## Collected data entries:
++++++++++
/-! ### `delay` -/

@[simp] theorem delay_cfg (n : Nat) (s : State) : (delay n s).cfg = s.cfg := rfl
@[simp] theorem delay_prev (n : Nat) (s : State) : (delay n s).prev = s.prev := rfl
@[simp] theorem delay_latch (n : Nat) (s : State) : (delay n s).latch = s.latch := rfl
@[simp] theorem delay_scratch (n : Nat) (s : State) : (delay n s).scratch = s.scratch := rfl
@[simp] theorem delay_seq (n : Nat) (s : State) : (delay n s).seq = s.seq := rfl
@[simp] theorem delay_op (n : Nat) (s : State) : (delay n s).op = s.op := rfl
@[simp] theorem delay_addr (n : Nat) (s : State) : (delay n s).addr = s.addr := rfl
@[simp] theorem delay_len (n : Nat) (s : State) : (delay n s).len = s.len := rfl
@[simp] theorem delay_acc (n : Nat) (s : State) : (delay n s).acc = s.acc := rfl
@[simp] theorem delay_stage (n : Nat) (s : State) : (delay n s).stage = s.stage := rfl
@[simp] theorem delay_mem (n : Nat) (s : State) : (delay n s).mem = s.mem := rfl
@[simp] theorem delay_foreign (n : Nat) (s : State) : (delay n s).foreign = s.foreign := rfl
@[simp] theorem delay_maySuspend (n : Nat) (s : State) : (delay n s).maySuspend = s.maySuspend := rfl
@[simp] theorem delay_queue (n : Nat) (s : State) : (delay n s).queue = s.queue := rfl
@[simp] theorem delay_pinAnswers (n : Nat) (s : State) : (delay n s).pinAnswers = s.pinAnswers := rfl
@[simp] theorem delay_spiAnswers (n : Nat) (s : State) : (delay n s).spiAnswers = s.spiAnswers := rfl
@[simp] theorem delay_draws (n : Nat) (s : State) : (delay n s).draws = s.draws := rfl
@[simp] theorem delay_trace (n : Nat) (s : State) : (delay n s).trace = s.trace ++ [.dly n] := rfl
@[simp] theorem delay_wire (n : Nat) (s : State) : (delay n s).wire = s.wire := rfl
@[simp] theorem delay_responses (n : Nat) (s : State) : (delay n s).responses = s.responses := rfl

/-! ### `afterXfer` -/

@[simp] theorem afterXfer_cfg (spec : SpiSpec) (s : State) : (afterXfer spec s).cfg = s.cfg := rfl
@[simp] theorem afterXfer_prev (spec : SpiSpec) (s : State) : (afterXfer spec s).prev = s.prev := rfl
@[simp] theorem afterXfer_latch (spec : SpiSpec) (s : State) : (afterXfer spec s).latch = s.latch := rfl
@[simp] theorem afterXfer_scratch (spec : SpiSpec) (s : State) : (afterXfer spec s).scratch = s.scratch := rfl
@[simp] theorem afterXfer_seq (spec : SpiSpec) (s : State) : (afterXfer spec s).seq = s.seq := rfl
@[simp] theorem afterXfer_op (spec : SpiSpec) (s : State) : (afterXfer spec s).op = s.op := rfl
@[simp] theorem afterXfer_addr (spec : SpiSpec) (s : State) : (afterXfer spec s).addr = s.addr := rfl
@[simp] theorem afterXfer_len (spec : SpiSpec) (s : State) : (afterXfer spec s).len = s.len := rfl
@[simp] theorem afterXfer_acc (spec : SpiSpec) (s : State) : (afterXfer spec s).acc = s.acc := rfl
@[simp] theorem afterXfer_stage (spec : SpiSpec) (s : State) : (afterXfer spec s).stage = s.stage := rfl
@[simp] theorem afterXfer_mem (spec : SpiSpec) (s : State) : (afterXfer spec s).mem = s.mem := rfl
@[simp] theorem afterXfer_foreign (spec : SpiSpec) (s : State) : (afterXfer spec s).foreign = s.foreign := rfl
@[simp] theorem afterXfer_maySuspend (spec : SpiSpec) (s : State) :
    (afterXfer spec s).maySuspend = s.maySuspend := rfl
@[simp] theorem afterXfer_queue (spec : SpiSpec) (s : State) : (afterXfer spec s).queue = s.queue := rfl
@[simp] theorem afterXfer_pinAnswers (spec : SpiSpec) (s : State) :
    (afterXfer spec s).pinAnswers = s.pinAnswers := rfl
@[simp] theorem afterXfer_spiAnswers (spec : SpiSpec) (s : State) :
    (afterXfer spec s).spiAnswers = s.spiAnswers.tail := rfl
@[simp] theorem afterXfer_draws (spec : SpiSpec) (s : State) : (afterXfer spec s).draws = s.draws + 1 := rfl
@[simp] theorem afterXfer_trace (spec : SpiSpec) (s : State) :
    (afterXfer spec s).trace = s.trace ++ [spiEvent spec s] := rfl
@[simp] theorem afterXfer_wire (spec : SpiSpec) (s : State) :
    (afterXfer spec s).wire = s.wire ++ wirePulses s.cfg spec (nextRx s spec.len) s.draws (nextShifted s spec.len) := rfl
@[simp] theorem afterXfer_responses (spec : SpiSpec) (s : State) : (afterXfer spec s).responses = s.responses := rfl

/-! ### `packGroup` -/

@[simp] theorem packGroup_cfg (addr g : Nat) (s : State) : (packGroup addr g s).cfg = s.cfg := rfl
@[simp] theorem packGroup_prev (addr g : Nat) (s : State) : (packGroup addr g s).prev = s.prev := rfl
@[simp] theorem packGroup_latch (addr g : Nat) (s : State) : (packGroup addr g s).latch = s.latch := rfl
@[simp] theorem packGroup_scratch (addr g : Nat) (s : State) :
    (packGroup addr g s).scratch = storeBytes s.scratch (s.cfg.groupBytes * g)
      (groupOutput s.cfg.groupWords (groupWord addr g s)) := rfl
@[simp] theorem packGroup_seq (addr g : Nat) (s : State) : (packGroup addr g s).seq = s.seq := rfl
@[simp] theorem packGroup_op (addr g : Nat) (s : State) : (packGroup addr g s).op = s.op := rfl
@[simp] theorem packGroup_addr (addr g : Nat) (s : State) : (packGroup addr g s).addr = s.addr := rfl
@[simp] theorem packGroup_len (addr g : Nat) (s : State) : (packGroup addr g s).len = s.len := rfl
@[simp] theorem packGroup_acc (addr g : Nat) (s : State) :
    (packGroup addr g s).acc = packAcc s.cfg.groupWords (groupWord addr g s) := rfl
@[simp] theorem packGroup_stage (addr g : Nat) (s : State) : (packGroup addr g s).stage = s.stage := rfl
@[simp] theorem packGroup_mem (addr g : Nat) (s : State) : (packGroup addr g s).mem = s.mem := rfl
@[simp] theorem packGroup_foreign (addr g : Nat) (s : State) : (packGroup addr g s).foreign = s.foreign := rfl
@[simp] theorem packGroup_maySuspend (addr g : Nat) (s : State) :
    (packGroup addr g s).maySuspend = s.maySuspend := rfl
@[simp] theorem packGroup_queue (addr g : Nat) (s : State) : (packGroup addr g s).queue = s.queue := rfl
@[simp] theorem packGroup_pinAnswers (addr g : Nat) (s : State) :
    (packGroup addr g s).pinAnswers = s.pinAnswers := rfl
@[simp] theorem packGroup_spiAnswers (addr g : Nat) (s : State) :
    (packGroup addr g s).spiAnswers = s.spiAnswers := rfl
@[simp] theorem packGroup_draws (addr g : Nat) (s : State) : (packGroup addr g s).draws = s.draws := rfl
@[simp] theorem packGroup_trace (addr g : Nat) (s : State) : (packGroup addr g s).trace = s.trace := rfl
@[simp] theorem packGroup_wire (addr g : Nat) (s : State) : (packGroup addr g s).wire = s.wire := rfl
@[simp] theorem packGroup_responses (addr g : Nat) (s : State) : (packGroup addr g s).responses = s.responses := rfl

end Sys2Proof.Machine
end

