/-! ### What every command does -/

/-- What every answered command has in common: the operands it records, what it cannot change, its one response, and its
events, which are none or a guarded body of legal events off chip-select. -/
structure Summary (i : Instr) (s t : State) (evs : List Event) (r : Response) : Prop where
  idle : s.seq = .idle
  op : t.op = i.opcode
  addr : t.addr = i.addr
  len : t.len = i.len
  cfg : t.cfg = s.cfg
  foreign : t.foreign = s.foreign
  maySuspend : t.maySuspend = s.maySuspend
  queue : t.queue = s.queue
  seq : t.seq = .idle
  trace : t.trace = s.trace ++ evs
  latch : t.latch = replay s.latch evs
  wire : ∃ w, t.wire = s.wire ++ w
  responses : t.responses = s.responses ++ [r]
  events : evs = [] ∨ ∃ mid, evs = guarded s.cfg mid ∧ ∀ e ∈ mid, BodyEvent s.cfg e
  precheck : isPrecheckError r = true → evs = if i.opcode = 0x05 then [] else precheckEvents s.cfg

theorem summary_answered {i : Instr} {e : IoError} {s : State} (hs : s.seq = .idle) (hi : i.opcode ≠ 0x05) :
    Summary i s (answered i (.err e) (precheckEvents s.cfg) s) (precheckEvents s.cfg) (.err e) where
  idle := hs
  op := rfl
  addr := rfl
  len := rfl
  cfg := rfl
  foreign := rfl
  maySuspend := rfl
  queue := rfl
  seq := rfl
  trace := rfl
  latch := rfl
  wire := ⟨[], (List.append_nil _).symm⟩
  responses := rfl
  events := by
    unfold precheckEvents
    split
    · exact .inl rfl
    · exact .inr ⟨[], rfl, by simp⟩
  precheck := fun _ => by rw [if_neg hi]

theorem isPrecheckError_resultOfStatus (st : BitVec 32) : isPrecheckError (resultOfStatus st) = false := by
  unfold resultOfStatus; split <;> rfl

theorem gpioWrite_bodyEvents {cfg : Cfg} {wr : Pin} {prev : Word} {ws : List Word}
    (hd : ((configPins cfg).map Pin.id).Nodup) (hs : cfg.writeStrobeLine = some wr) :
    ∀ e ∈ burstEvents cfg wr prev ws, BodyEvent cfg e := by
  obtain ⟨h1, -, h3, -, -, -⟩ := pins_apart hd
  intro e he
  rcases mem_burstEvents he with ⟨b, rfl⟩ | ⟨p, b, hp, rfl⟩
  · exact bodyEvent_pw (mem_configPins_wr hs) fun cs hc => h1 cs wr hc hs
  · exact bodyEvent_pw (mem_configPins_data hp) fun cs hc => h3 cs hc p hp

theorem gpioRead_bodyEvents {s : State} {rd : Pin} {n : Nat}
    (hd : ((configPins s.cfg).map Pin.id).Nodup) (hs : s.cfg.readStrobeLine = some rd) :
    ∀ e ∈ (List.range n).flatMap (readCycleEvents rd s), BodyEvent s.cfg e := by
  obtain ⟨-, h2, h3, -, -, -⟩ := pins_apart hd
  intro e he
  obtain ⟨j, -, hj⟩ := List.mem_flatMap.1 he
  rcases mem_readCycleEvents hj with ⟨b, rfl⟩ | rfl | ⟨p, b, hp, rfl⟩
  · exact bodyEvent_pw (mem_configPins_rd hs) fun cs hc => h2 cs rd hc hs
  · exact ⟨rfl, fun _ _ => rfl⟩
  · exact ⟨⟨p, hp, rfl, rfl⟩, fun cs hc => by simpa [onPin] using h3 cs hc p hp⟩

theorem gpioWrite_summary {i : Instr} {w : Nat} {op : BitVec 8} {addr len : Nat} {ws : List Word} {s t : State}
    (h : gpioWrite w op addr len ws s = .next t)
    (ho : op = i.opcode) (ha : addr = i.addr) (hl : len = i.len) : ∃ evs, Summary i s t evs .ok := by
  obtain ⟨wr, had, -, hs, -, -, rfl⟩ := gpioWrite_cases h
  exact ⟨_, ⟨had.1, ho, ha, hl, rfl, rfl, rfl, rfl, rfl, rfl, rfl, ⟨[], (List.append_nil _).symm⟩, rfl,
    .inr ⟨_, rfl, gpioWrite_bodyEvents had.2.2.1 hs⟩, by simp [isPrecheckError]⟩⟩

theorem gpioRead_summary {i : Instr} {w : Nat} {op : BitVec 8} {addr len : Nat} {toBytes : Word → List Byte} {s t : State}
    (h : gpioRead w op addr len toBytes s = .next t)
    (ho : op = i.opcode) (ha : addr = i.addr) (hl : len = i.len) : ∃ evs, Summary i s t evs .ok := by
  obtain ⟨rd, had, -, hs, -, -, rfl⟩ := gpioRead_cases h
  exact ⟨_, ⟨had.1, ho, ha, hl, rfl, rfl, rfl, rfl, rfl, rfl, rfl, ⟨[], (List.append_nil _).symm⟩, rfl,
    .inr ⟨_, rfl, gpioRead_bodyEvents had.2.2.1 hs⟩, by simp [isPrecheckError]⟩⟩

theorem fillRead_eq (addr len : Nat) (st : BitVec 32) (rx : List Byte) (s : State) :
    fillRead addr len st rx s = { s with
      mem := (fillRead addr len st rx s).mem, draws := (fillRead addr len st rx s).draws } := by
  unfold fillRead; split <;> rfl

theorem stageRead_eq (len : Nat) (s : State) :
    stageRead len s = { s with stage := (stageRead len s).stage } := by
  unfold stageRead; split <;> rfl

/-- Every command that answers a next state does what `Summary` says. -/
theorem exec_summary {i : Instr} {s t : State} (h : exec i s = .next t) : ∃ evs r, Summary i s t evs r := by
  cases i with
  | writeSpi addr len =>
    obtain ⟨ha, ⟨-, rfl⟩ | ⟨hb, -, hp, rfl⟩⟩ := execWriteSpi_cases h
    · exact ⟨_, _, summary_answered ha.1 (by simp [Instr.opcode])⟩
    · refine ⟨_, _, ⟨ha.1, rfl, rfl, rfl, rfl, rfl, rfl, rfl, rfl, rfl, rfl, ⟨_, rfl⟩, rfl, .inr ⟨_, rfl, ?_⟩, ?_⟩⟩
      · intro e he
        rw [List.mem_singleton.1 he]
        exact bodyEvent_spi hb hp fun tx htx => by
          simp only [writeSpec, Option.some.injEq] at htx; simp [writeSpec, ← htx]
      · simp [isPrecheckError_resultOfStatus]
  | readSpi addr len =>
    obtain ⟨ha, ⟨-, rfl⟩ | ⟨-, -, rfl⟩ | ⟨hb, ho, -, hp, rfl⟩⟩ := execReadSpi_cases h
    · exact ⟨_, _, summary_answered ha.1 (by simp [Instr.opcode])⟩
    · exact ⟨_, _, summary_answered ha.1 (by simp [Instr.opcode])⟩
    · rw [fillRead_eq, stageRead_eq]
      refine ⟨_, _, ⟨ha.1, rfl, rfl, rfl, rfl, rfl, rfl, rfl, rfl, rfl, rfl, ⟨_, rfl⟩, rfl, .inr ⟨_, rfl, ?_⟩, ?_⟩⟩
      · intro e he
        rw [List.mem_singleton.1 he]
        rw [← stageRead_eq]
        exact bodyEvent_spi hb ((positiveStatus_stageRead len _).trans hp) fun tx htx =>
          readTx_length (s := issue 0x01 addr len s) ho htx
      · simp [isPrecheckError_resultOfStatus]
  | writeSpiEmulate9 addr len =>
    obtain ⟨ha, ⟨-, rfl⟩ | ⟨cap, -, ⟨-, rfl⟩ | ⟨-, -, -, -, ⟨-, rfl⟩ | ⟨hb, hp, rfl⟩⟩⟩⟩ := execWriteSpiEmulate9_cases h
    · exact ⟨_, _, summary_answered ha.1 (by simp [Instr.opcode])⟩
    · exact ⟨_, _, summary_answered ha.1 (by simp [Instr.opcode])⟩
    · rw [packed_eq]
      have := summary_answered (i := .writeSpiEmulate9 addr len) (e := .deviceUnavailable) ha.1 (by simp [Instr.opcode])
      exact ⟨_, _, ⟨ha.1, rfl, rfl, rfl, rfl, rfl, rfl, rfl, rfl, rfl, rfl, ⟨[], (List.append_nil _).symm⟩, rfl, this.events,
        this.precheck⟩⟩
    · rw [packed_eq]
      refine ⟨_, _, ⟨ha.1, rfl, rfl, rfl, rfl, rfl, rfl, rfl, rfl, rfl, rfl, ⟨_, rfl⟩, rfl, .inr ⟨_, rfl, ?_⟩, ?_⟩⟩
      · intro e he
        rw [List.mem_singleton.1 he]
        exact bodyEvent_spi hb hp fun tx htx => by
          simp only [writeSpec, Option.some.injEq] at htx; rw [← htx]; rfl
      · simp [isPrecheckError_resultOfStatus]
  | writeGpio8Wr addr len =>
    obtain ⟨evs, he⟩ := gpioWrite_summary (i := .writeGpio8Wr addr len) h rfl rfl rfl; exact ⟨evs, _, he⟩
  | writeGpio16Wr addr len =>
    obtain ⟨evs, he⟩ := gpioWrite_summary (i := .writeGpio16Wr addr len) h rfl rfl rfl; exact ⟨evs, _, he⟩
  | writeGpio16WrLatched addr len =>
    obtain ⟨hs, rfl⟩ := alwaysFails_cases h
    exact ⟨[], _, ⟨hs, rfl, rfl, rfl, rfl, rfl, rfl, rfl, rfl, by simp, rfl, ⟨[], (List.append_nil _).symm⟩, rfl, .inl rfl, fun _ => rfl⟩⟩
  | readGpio8 addr len =>
    obtain ⟨evs, he⟩ := gpioRead_summary (i := .readGpio8 addr len) h rfl rfl rfl; exact ⟨evs, _, he⟩
  | readGpio16 addr len =>
    obtain ⟨evs, he⟩ := gpioRead_summary (i := .readGpio16 addr len) h rfl rfl rfl; exact ⟨evs, _, he⟩
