-- ==== Sys2Proof/Tests/Slice0.lean ====
section
/-! SUPPORT. Tests. The expected values come from spec/95_test_vectors.md, whose vector a test's docstring names; the
witnesses at the end show, for each statement of the certificates, an input that meets its hypotheses. -/

namespace Sys2Proof.Tests

open Sys2Proof.Machine Sys2Proof.Safety

/-! ### Helpers -/

/-- What an outcome's next state holds, where there is one. -/
def after {α : Type} (f : State → α) : Host.Outcome State Fault Refusal → Option α
  | .next t => some (f t)
  | _ => none

/-- The next state of an outcome; reset where there is none. -/
def out : Host.Outcome State Fault Refusal → State
  | .next t => t
  | _ => State.reset

/-- The outcome is a next state. -/
def answers (o : Host.Outcome State Fault Refusal) : Bool := (after (fun _ => ()) o).isSome

theorem next_of_answers {o : Host.Outcome State Fault Refusal} (h : answers o = true) : o = .next (out o) := by
  cases o <;> simp_all [answers, after, out]

theorem requestOk_of {addr len : Nat} {s : State} (h : addr + len ≤ 2 ^ s.cfg.aw) (hf : s.foreign = []) :
    RequestOk addr len s := ⟨h, by simp [hf]⟩

/-- The defaults of 95_test_vectors.md on the 8-bit bus. -/
def bus8 : State := State.reset

/-- The same on a bus of `n` lines. -/
def busOf (n : Nat) : State :=
  { State.reset with cfg := { Config.default with dataLines := (List.range n).map fun i => ⟨3 + i, false⟩ } }

/-- The same on the 16-bit bus. -/
def bus16 : State := busOf 16

/-- A state with some bytes of host memory. -/
def withMem (m : List Host.Cell) (s : State) : State := { s with mem := m }

/-- A state in which the next transfer is answered with a status and received bytes. -/
def withSpi (status : BitVec 32) (rx : List Byte) (s : State) : State := { s with spiAnswers := [⟨status, rx⟩] }

/-- A state in which the next pin reads are answered with the bits of a list of digits. -/
def withPins (bits : List Nat) (s : State) : State := { s with pinAnswers := bits.map (· != 0) }

/-- A state with another configuration. -/
def withCfg (f : Cfg → Cfg) (s : State) : State := { s with cfg := f s.cfg }

/-- No bus handle. -/
def noBus : State := withCfg (fun c => { c with busHandle := none }) bus8

/-- A start byte. -/
def startByte (b : Byte) : State := withCfg (fun c => { c with startByte := some b }) bus8

/-- No scratch buffer. -/
def noScratch : State := { withCfg (fun c => { c with scratchBuffer := none }) bus8 with scratch := [] }

/-- A scratch buffer of nine bytes. -/
def scratch9 : State :=
  { withCfg (fun c => { c with scratchBuffer := some 9 }) bus8 with scratch := List.replicate 9 0 }

/-- The write-skip optimisation disabled. -/
def skipOff : State := withCfg (fun c => { c with skipOpt := .disabled }) bus8

/-- A fast pin write. -/
def fw (pin : Nat) (b : Bool) : Event := .pw pin b .fast

/-! ### Well-formedness (R68) -/

/-- The widest operands of 32 bits. -/
theorem test_wf_widest : (Instr.writeSpi 0xFFFFFFFF 0xFFFFFFFF).wellFormed 32 = true := by decide

/-- Ill-formed: `ADDR` needs 33 bits. -/
theorem test_wf_addr_too_wide : (Instr.readGpio8 0x100000000 0).wellFormed 32 = false := by decide

/-- Ill-formed: `LEN` needs 33 bits. -/
theorem test_wf_len_too_wide : (Instr.readGpio8 0 0x100000000).wellFormed 32 = false := by decide

/-! ### Decoding: `LEN`, `ADDR` and word 0, written out from R68 and R70 -/

/-- Programs A, B and C, and R70: word 0 is `00000003` and so on. -/
theorem test_decode_spi :
    decodeTableWord 96 0x00000006_00001000_00000000 = some (.writeSpi 0x1000 6) ∧
    decodeTableWord 96 0x00000003_00002000_00000001 = some (.readSpi 0x2000 3) ∧
    decodeTableWord 96 0x00000010_00001000_00000002 = some (.writeSpiEmulate9 0x1000 16) := by decide

theorem test_decode_gpioWrite :
    decodeTableWord 96 0x00000005_00001000_00000003 = some (.writeGpio8Wr 0x1000 5) ∧
    decodeTableWord 96 0x00000006_00001000_00000004 = some (.writeGpio16Wr 0x1000 6) ∧
    decodeTableWord 96 0x00000000_00000000_00000005 = some (.writeGpio16WrLatched 0 0) := by decide

theorem test_decode_gpioRead :
    decodeTableWord 96 0x00000001_00003000_00000006 = some (.readGpio8 0x3000 1) ∧
    decodeTableWord 96 0x00000002_00003000_00000007 = some (.readGpio16 0x3000 2) := by decide
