-- ==== Sys2Proof/Machine/FixedRegions.lean ====
section
/-! DEFINITION. Meanings of the regions that hold nothing of their own: the sentinel, the boot
overlay, the DMG form of `0xFEA0-0xFEFF` and the filler (`41_regions.md` parts 1, 2, 5, 9). -/

namespace Sys2Proof.Machine

/-- `RD.UNACC` (rule R160). -/
def execRdUnacc (_a : Addr) (_m : Snapshot) (s : State) : Result :=
  readByte s.params.sentinelValue s

/-- `WR.UNACC` (rule R161). -/
def execWrUnacc (_a : Addr) (_v : Byte) (_m : Snapshot) (s : State) : Result := ignoreWrite s

/-- `RD.BOOTROM` (rule R162); resolution keeps the index in bounds (rule R128). -/
def execRdBootRom (a : Addr) (_m : Snapshot) (s : State) : Result :=
  match bootByte s.config a.toNat with
  | some b => readByte b s
  | none => raiseFault (.unmapped a)

/-- `WR.BOOTROM` (rule R163): the write does not reach the cartridge. -/
def execWrBootRom (_a : Addr) (_v : Byte) (_m : Snapshot) (s : State) : Result := ignoreWrite s

/-- `RD.EMPTY0D` (rule R177). -/
def execRdEmpty0D (_a : Addr) (_m : Snapshot) (s : State) : Result :=
  readByte Config.empty0dRead s

/-- `WR.EMPTY0D` (rule R178). -/
def execWrEmpty0D (_a : Addr) (_v : Byte) (_m : Snapshot) (s : State) : Result := ignoreWrite s

/-- `RD.EMPTY1` (rule R188). -/
def execRdEmpty1 (_a : Addr) (_m : Snapshot) (s : State) : Result := readByte Config.empty1Read s

/-- `WR.EMPTY1` (rule R189). -/
def execWrEmpty1 (_a : Addr) (_v : Byte) (_m : Snapshot) (s : State) : Result := ignoreWrite s

end Sys2Proof.Machine
end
++++++++++
## Task directions:
From the records above, copy out the line with "def bus8 : State := State.reset", the line with "def withMem (m", and every line between them, word for word.

## Written solution:
def bus8 : State := State.reset

/-- The same on a bus of `n` lines. -/
def busOf (n : Nat) : State :=
  { State.reset with cfg := { Config.default with dataLines := (List.range n).map fun i => ⟨3 + i, false⟩ } }

/-- The same on the 16-bit bus. -/
def bus16 : State := busOf 16

/-- A state with some bytes of host memory. -/
def withMem (m : List Host.Cell) (s : State) : State := { s with mem := m }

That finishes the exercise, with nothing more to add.